It's recommended that you install ProtoRL to a virtual environment, due to the stringent nature of the dependencies.

python3.8 -m venv <your virtual env directory>
source <your virtual env directory>/bin/activate

git clone https://github.com/philtabor/protorl

pip install --upgrade pip

pip install -e .

python

import protorl as prl

If you don't receive any errors at this point, ProtoRL has installed correctly.

Quick Start

Next, you should check out the provided examples.

cd protorl/examples
mkdir models
python dqn.py

This will train a deep Q agent on the CartPole environment.

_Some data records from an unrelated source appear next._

/-- CAN_FRAME_RECEIVE in one lane. `sofNs` and `validNs` are device times; `forms` when this lane forms updates (R330). The cell and what is stored
belong to the cycle of the start-of-frame edge (R344). -/
def canReceive (m f table : Bytes) (node : Option Nat) (sofNs validNs lane net : Nat) (forms : Bool) (fr : CanFrame) (s : BusState) : RxOut :=
  let n := vget s.nets net
  let cycle := sofNs / 20000000
  let name := (fr.xtd, fr.ident)
  let blk := cmNet m net
  let put (x : NetState) : BusState := { s with nets := vmodN s.nets net fun _ => x }
  let tick := sofNs / 1000 % 20000
  if n.state = 0 ∨ n.state = 5 ∨ n.state = 6 then { bus := s, took := false }
  else if n.integrating then { bus := s, took := false }
  else if fr.fd && fr.res then { bus := put { n with pxe := true, integrating := true }, took := false }
  else if fr.bad then
    { bus := put (rxError fr.ident cycle tick fr.rec8 n), effects := [busBw net 0 0 1], took := false }
  else
    let n0 := if n.restricted then n else netRxOk n
    let n0 := auxReturn net n0
    let rx : List Effect := [.count 0x0601 net 1, busBw net fr.data.length 0 0]
    if fr.remote then { bus := put { n0 with unmatched := satAdd 0xFFFF n0.unmatched 1 }, effects := rx }
    else
      let col := if nhMode blk = 2 then colOf blk tick else none
      let b := basicOf blk cycle
      let cell := match col with
        | some c => viewCell node blk b c
        | none => default
      let excl := col.isSome && cell.kind != 0 && cell.kind != 7
      let foreign := excl && cellName blk n0.bufId cell != name && cellsRun n0
      let inOwn := col.isSome && ownKind cell.kind && cellName blk n0.bufId cell == name
      let clash := nhMode blk == 2 && cellsRun n0 && ownCellName node blk n0 name && !inOwn
      let n1 := if foreign then { n0 with rxForeign := satAdd 0xFF n0.rxForeign 1 } else n0
      let (n2, run) := if clash then clashAdd name n1 else (n1, 0)
      let n3 := { n2 with idClash := n2.idClash || decide (2 ≤ run), expect := if n2.expect = some name then none else n2.expect }
      let ev := rx ++ (if clash then [.count 0x060B net 1] else [])
      let s1 : BusState := { s with schedErr := s.schedErr || foreign }
      let put1 (x : NetState) : BusState := { s1 with nets := vmodN s1.nets net fun _ => x }
      match findFilter f net fr with
      | none => { bus := put1 { n3 with unmatched := satAdd 0xFFFF n3.unmatched 1 }, effects := ev }
      | some (lst, k, flt) =>
        let toMbx : Bool := (flt.action == 2 || (flt.action == 1 && (n3.state == 1 || n3.state == 4))) && decide (flt.mbx < 64)
        if toMbx then
          let (n4, e2) := mailboxStore fr k cycle tick flt.mbx net n3
          { bus := put1 n4, effects := ev ++ e2 }
        else if flt.action = 1 ∧ cellsRun n3 then
          let twin := bitOf 3 flt.flags
          let place : Option (Nat × Nat) := match col with
            | some c => if cell.kind = 7 then none else some (cycle, c)
            | none => none
          let other := vget s1.nets (twinOf net)
          let same (t : TwinCopy) : Bool := t.ident == fr.ident && t.xtd == fr.xtd &&
            (if place.isSome then t.place == place else t.place.isNone && decide (sofNs ≤ t.ns + 1000000) && decide (t.ns ≤ sofNs + 1000000))
          match (if twin then other.copies.find? same else none) with
          | some t =>
            let diff := t.data != fr.data
            let s2 := put1 { n3 with twinDiff := if diff then satAdd 0xFFFF n3.twinDiff 1 else n3.twinDiff }
            { bus := { s2 with nets := vmodN s2.nets (twinOf net) (fun o => { o with copies := o.copies.filter (· != t) }), twinDiff := s2.twinDiff || diff },
              effects := ev ++ (if diff then [.count 0x0608 net 1] else []) }
          | none =>
            let p := layoutFields f flt.layout fr
            -- only a valid first copy stands for both: one that forms no update leaves the second to form it
            let n4 := if twin && p.ok then { n3 with copies := ((⟨net, fr.ident, fr.xtd, fr.data, place, sofNs⟩ : TwinCopy) :: n3.copies).take 32 } else n3
            let e := chanEntry table flt.chan
            if !forms ∨ chKind e ≠ 4 ∨ chSource e ≠ lst + 1 then { bus := put1 n4, effects := ev }
            else if !p.ok then { bus := put1 n4, rejects := [flt.chan], effects := ev }
            else
              match measTime e 0 none none sofNs with
              | none => { bus := put1 n4, rejects := [flt.chan], effects := ev }
              | some (mt, src) =>
                { bus := put1 n4, updates := [⟨flt.chan, p.value, p.quality, mt, sofNs, validNs, src, p.saturated, lane, 22 + net, 0⟩], effects := ev }
        else { bus := put1 n3, effects := ev }

/-- MAILBOX_ACK: clears NEW and LOST (R344). -/
def mailboxAck (net mbx : Nat) (s : BusState) : BusState :=
  { s with nets := vmodN s.nets net fun n => { n with mailboxes := vmodN n.mailboxes mbx fun b => { b with fresh := false, lost := false } } }

/-- A write of the header word that holds NEW and LOST: a 1 in NEW clears both, a 1 in LOST clears LOST (Table 13.11). -/
def mailboxW1C (w net mbx : Nat) (s : BusState) : BusState :=
  if bitOf 9 w then mailboxAck net mbx s
  else { s with nets := vmodN s.nets net fun n => { n with mailboxes := vmodN n.mailboxes mbx fun b => { b with lost := b.lost && !bitOf 10 w } } }

/-! Event frames (R353, R355, R356). -/

/-- The frame in an event-queue entry aperture (Table 13.11 bytes 0 to 3, LENGTH, payload). -/
def entryFrame (e : Bytes) : CanFrame :=
  let w := u32 e 0
  { ident := w % 2 ^ 29, xtd := bitOf 29 w, fd := bitOf 30 w, brs := bitOf 31 w, esi := false, remote := false, res := false, bad := false, rec8 := 0,
    data := sliceB e 8 (min 64 (u8 e 4)) }

/-- The frame offered next: the lowest identifier, frames of equal identifier in queue order. -/
def nextEvent (n : NetState) : Option (CanFrame × Nat) :=
  n.events.zipIdx.foldl (fun b x => match b with
    | none => some x
    | some y => if x.1.ident < y.1.ident then some x else some y) none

If you want to try out other environments, please feel free to edit the dqn.py file.

How ProtoRL Works

Agents are comprised of a number of bolt-on modules that perform the basic functionality needed. There is the agent class, that encapsulates all the functionality we would associate with a deep reinforcement learning agent, network classes, memory classes, policy classes, episode loop classes, and wrapper classes for various environments.

Agent

The base agent class has functionality for choosing actions, updating target networks, interfacing with the memory, learning from its experience, and saving the models.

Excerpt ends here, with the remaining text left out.